**Problem statement**
From the listing below, retype exactly the line holding "let ts := (diesOf", the line holding "match (validRegions s).find?", and the lines between them; skip everything else.

**Task data**
/-- The pages of one sequence that a stream reads, as (block address of the head's slice, NTOK - 1) (R286, R338). -/
def slicePages (s : State) (p n layer head : Nat) (r : Nat × Nat) : List Nat :=
  let x := slotOf s n
  let hw := ((slotBundle s x).map fun b => b.img.params.hw).getD 0
  let pls := placesOf s p x.pver
  match pls.findIdx? fun pl => pl.layer == layer && decide (pl.kvHead ≤ head) && decide (head < pl.kvHead + slotHeads s n) with
  | none => []
  | some j =>
    (List.range (pagesIn r)).flatMap fun k =>
      let i := r.1 / 64 + k
      let key := (x.sets.getD i []).getD j noPage
      let kv := ((pls[j]?).map Place.kvHead).getD 0
      [(blockOf (pageAddr s p key) + (head - kv) * (hw / 16)) % 2 ^ 30, min 64 (r.2 - 64 * i) - 1]

/-- The words of the page list of a PAGES entry (R286): the page count, then two words for each page of the step's sequences in
composition order. -/
def pageListWords (s : State) (p : Nat) (g : Prog) (e : Step) (l : PageList) (f : FeedEntry) : List Nat :=
  let d := l.list / 128
  let r := f.rcp.headD 0
  let ws := (stepSlots e).flatMap fun n => slicePages s p n l.layer l.kvHead (streamKeys s g d r l.entry l.kvHead (topKey e.cols n))
  ws.length / 2 :: ws

/-- The page lists in the section of tile `t`, each with its word offset SECW (R286). -/
def pageListsAt (s : State) (p : Nat) (g : Prog) (e : Step) (t : Nat) : List (Nat × List Nat) :=
  g.img.pageLists.filterMap fun l =>
    match (((g.img.feeds.find? fun f => f.1 == l.list).map fun f => feedList f.2).getD [])[l.entry]? with
    | none => none
    | some f => match f.kind with
      | .pages w .. => if listTile g (l.list / 128) l.entry f = some t then some (w, pageListWords s p g e l f) else none
      | _ => none

/-- Every list that the sorting office writes into the section of tile `t`, each with its word offset (R286, R302, R321, R347). -/
def sectionLists (s : State) (p : Nat) (g : Prog) (e : Step) (t : Nat) : List (Nat × List Nat) :=
  let at' (l : List (Nat × Nat)) (ws : List Nat) : List (Nat × List Nat) := (l.filter fun x => x.1 == t).map fun x => (x.2, ws)
  pageListsAt s p g e t ++ at' g.img.adapterAt (adapterFacts s p e.ctx e.cols) ++ at' g.img.treesAt (treeWords e) ++
    at' g.img.movesAt (moveWords s e)

/-- A tile's section (R224, R240), at most 4,096 words: the lists the sorting office writes, the selection counts where the image
wants them, and the words the step program needs besides. -/
def sectionWords (s : State) (p : Nat) (g : Option Prog) (e : Step) (t : Nat) : List Word :=
  let ls := (g.map fun h => sectionLists s p h e t).getD []
  let len := ls.foldl (fun n l => max n (l.1 + l.2.length)) (Sys2Proof.Config.sectionLen e.version e.num t % 4097)
  (List.range (min 4096 len)).map fun i =>
    match g.bind fun h => (h.img.nsel.find? fun n => n.1 == i).map fun n => nselOf (bandParams s h n.2.1) n.2.2 with
    | some n => BitVec.ofNat 32 (n - 1)
    | none => match ls.findSome? fun l => if l.1 ≤ i then l.2[i - l.1]? else none with
      | some v => BitVec.ofNat 32 v
      | none => Sys2Proof.Config.sectionWord e.version e.num t e.facts i

/-- SET_MASK: bit i of mask k selects column 64 k + i (Table 9-18). -/
def setMasks (n : Nat) : List Byte := (List.range 8).flatMap fun k => leBytes 8 (2 ^ min 64 (n - 64 * k) - 1)

/-- Bytes filled with zeros to whole lines. -/
def toLines (bs : List Byte) : List Byte := bs ++ List.replicate (ceilDiv bs.length 64 * 64 - bs.length) 0

/-- A step's parameter block (Tables 9-18 and 9-19): header, column table, tile directory, sections in ascending tile ID. -/
def paramBlock (s : State) (p : Nat) (e : Step) : List Byte :=
  let g := progOf s p e.version
  let ts := (diesOf (partOf s p)).flatMap fun d => (List.range 64).map (d * 64 + ·)
  let n := e.cols.length
  let dir := 256 + 64 * n
  let secs := ts.map (sectionWords s p g e)
  let first := (dir + 8 * ts.length) / 64
  let entries := (secs.foldl (fun (a : List Byte × Nat) w =>
    (a.1 ++ leBytes 4 a.2 ++ leBytes 2 w.length ++ leBytes 2 0, a.2 + ceilDiv w.length 16)) ([], first)).1
  let head := leBytes 8 e.num ++ leBytes 4 e.version ++ leBytes 2 n ++ leBytes 1 (ceilDiv n 64) ++ leBytes 1 (bit e.rerun) ++
    setMasks n ++ leBytes 4 256 ++ leBytes 4 dir ++ leBytes 2 ts.length ++ leBytes 158 0
  withCheck head ++ leBytes 4 0 ++ e.cols.flatMap (columnBytes s) ++ entries ++ secs.flatMap fun w => toLines (wordsLe w)

/-- The line a step's block begins at: in the partition's lowest-numbered class A region (R240). -/
def blockLine (s : State) (p num bytes : Nat) : Nat :=
  match (validRegions s).find? fun n => (regionOf s n).cls == .a && (regionOf s n).owner == p with
  | none => 0
  | some n =>
    let r := regionOf s n
    r.base * 2 ^ 24 + Sys2Proof.Config.blockPlace p num % (r.size * 2 ^ 24 - ceilDiv bytes 64)

/-- Write a step's parameter block and note where it lies (R240). -/
def writeParams (s : State) (p : Nat) (e0 : Step) : State × Step :=
  let e := { e0 with facts := factsOf s p e0 }
  let bs := paramBlock s p e
  let l := blockLine s p e.num bs.length
  (memWrite s (l * 64) bs, { e with block := l })

/-- Write the block of the composed step again where its columns or what its sections list became known only at a boundary
(R329, R347); its tiles prefetch it again. DEDUCED (log 59). -/
def rewriteParams (s : State) (p : Nat) (old : Step) : State :=
  match (partOf s p).composed with
  | none => s
  | some e =>
    if e.cols == old.cols && factsOf s p e == old.facts then s
    else
      let (s1, e1) := writeParams s p e
      (tilesOf s1 p).foldl (fun s t => modTile s t fun x => { x with secNext := none })
        (modPart s1 p fun q => { q with composed := some e1 })

/-- Whether a partition may start a step now. -/
def mayStart (s : State) (p : Nat) : Bool :=
  let q := partOf s p
  q.valid && q.exec.isNone && q.stopWhy.isEmpty && q.gap.isNone && q.switchSt == .idle && s.pwr.sleep == .awake && s.boot.st == .run

/-- Whether a context has work: a step to go on with, or an eligible column (R364). -/
def ctxReady (s : State) (p c : Nat) : Bool :=
  (ctxOf (partOf s p) c).st != .empty && ((ctxOf (partOf s p) c).held.isSome || (slotsOf s p).any fun n =>
    ((progOf s p (slotOf s n).pver).map fun g => !g.cannotRun).getD false && mayComposeIn s p c (slotOf s n).pver n)

/-- The next context with work in ascending order from the running one, wrapping around (R364). -/
def nextCtx (s : State) (p : Nat) : Option Nat :=
  ((List.range 31).map fun i => ((partOf s p).running + 1 + i) % 32).find? (ctxReady s p)

/-- Whether a switch is to begin at the next switch point. -/
def switchNow (s : State) (p : Nat) : Bool := (partOf s p).switchDue && (nextCtx s p).isSome

/-- Start the step that waits, a re-run before a composed one (R315). -/
def startNext (s : State) (p : Nat) : State :=
  let q := partOf s p
  if !mayStart s p || switchNow s p then s
  else match q.rerunStep, q.composed with
    | some e, _ =>
      let (s1, e1) := writeParams (modPart s p fun q => { q with rerunStep := none }) p e
      startStep s1 p e1
    | none, some e => startStep (modPart s p fun q => { q with composed := none }) p e
    | none, none => s

/-- Whether nothing is composed for a partition now (R22, R242, R310, R311); a tainted step must first reach its boundary
(R469). -/
def composeHeld (s : State) (p : Nat) : Bool :=
  let q := partOf s p
  !q.valid || q.composed.isSome || q.rerunStep.isSome || q.exec.any (·.taint.isSome) || !q.stopWhy.isEmpty || q.gap.isSome ||
    q.switchSt != .idle || s.pwr.sleep != .awake || s.pwr.selfWake || s.boot.st != .run

/-- Set CAND of the pages that a slot's candidate columns write (R344). -/
def setCand (s : State) (p : Nat) (cols : List Column) : State :=
  let ks := (cols.filter fun c => c.kind == .cand).flatMap fun c => (slotOf s c.slot).sets.getD (c.keyPos / 64) []
  modPart s p fun q => ks.eraseDups.foldl (fun q k => modPage q k fun g => { g with cand := true }) q

/-- The record of BE columns deferred for pages: one for each step number (R350, R358). -/
def noteDefer (s : State) (p : Nat) (c : Comp) : State :=
  let q := partOf s p
  if c.short && q.deferAt != q.stepNext then
    pushErr (modPart s p fun q => { q with deferAt := q.stepNext }) .kvDefer { part := p, step := q.stepNext }
  else s

/-- Take a composition into the partition: the step's number, its record's first counts, what it defers (R311, R312, R376). -/
def takeComposed (p v : Nat) (c : Comp) : State :=
  let q := partOf c.s p
  let cnt := { Counters.zero with adapterDefer := satAdd 16 0 c.late, prefixBlocks := c.blocks, prefixSkip := satAdd 16 0 c.skips }
  let bundle := (progOf c.s p v).map Prog.bundle
  let e : Step := { num := q.stepNext, ctx := q.running, version := v, bundle := bundle.getD 0, cols := c.cols,
                    rerun := false, tStart := 0, suspended := q.suspended, event := if q.suspended then q.event else 0,
                    cnt := cnt, emissions := [], ended := [], why := none, taint := none, sLim := partSLim c.s p, trees := c.trees,
                    reports := [], block := 0, facts := [] }
  let (s0, e) := writeParams (setCand (noteDefer c.s p c) p c.cols) p e
  modPart s0 p fun q =>
    { q with stepNext := q.stepNext + 1, composed := some e, lastVer := v, beTrim := satAdd 16 q.beTrim c.trim }

/-- Compose a step of the first version in turn that gives a column (R313); with none, or while an LC column waits for pages, the
state with the victims and evictions that were chosen. -/
def composeFirst (s : State) (p : Nat) : List Nat → State
  | [] => s
  | v :: r =>
    let c := compose s p v
    if c.wait then c.s
    else if c.cols.isEmpty then composeFirst (noteDefer c.s p c) p r
    else startNext (takeComposed p v c) p

/-- STEP_COMPOSE (R311, R312): the next step is composed; with no step executing it starts at once. -/
def execStepCompose (p : Fin 8) (s : State) : Res :=
  let s0 := preemptIdle s p
  if composeHeld s p then .next (startNext s0 p) else .next (composeFirst s0 p (versionOrder s0 p))

end Sys2Proof.Machine
end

**Your solution**
  let ts := (diesOf (partOf s p)).flatMap fun d => (List.range 64).map (d * 64 + ·)
  let n := e.cols.length
  let dir := 256 + 64 * n
  let secs := ts.map (sectionWords s p g e)
  let first := (dir + 8 * ts.length) / 64
  let entries := (secs.foldl (fun (a : List Byte × Nat) w =>
    (a.1 ++ leBytes 4 a.2 ++ leBytes 2 w.length ++ leBytes 2 0, a.2 + ceilDiv w.length 16)) ([], first)).1
  let head := leBytes 8 e.num ++ leBytes 4 e.version ++ leBytes 2 n ++ leBytes 1 (ceilDiv n 64) ++ leBytes 1 (bit e.rerun) ++
    setMasks n ++ leBytes 4 256 ++ leBytes 4 dir ++ leBytes 2 ts.length ++ leBytes 158 0
  withCheck head ++ leBytes 4 0 ++ e.cols.flatMap (columnBytes s) ++ entries ++ secs.flatMap fun w => toLines (wordsLe w)

/-- The line a step's block begins at: in the partition's lowest-numbered class A region (R240). -/
def blockLine (s : State) (p num bytes : Nat) : Nat :=
  match (validRegions s).find? fun n => (regionOf s n).cls == .a && (regionOf s n).owner == p with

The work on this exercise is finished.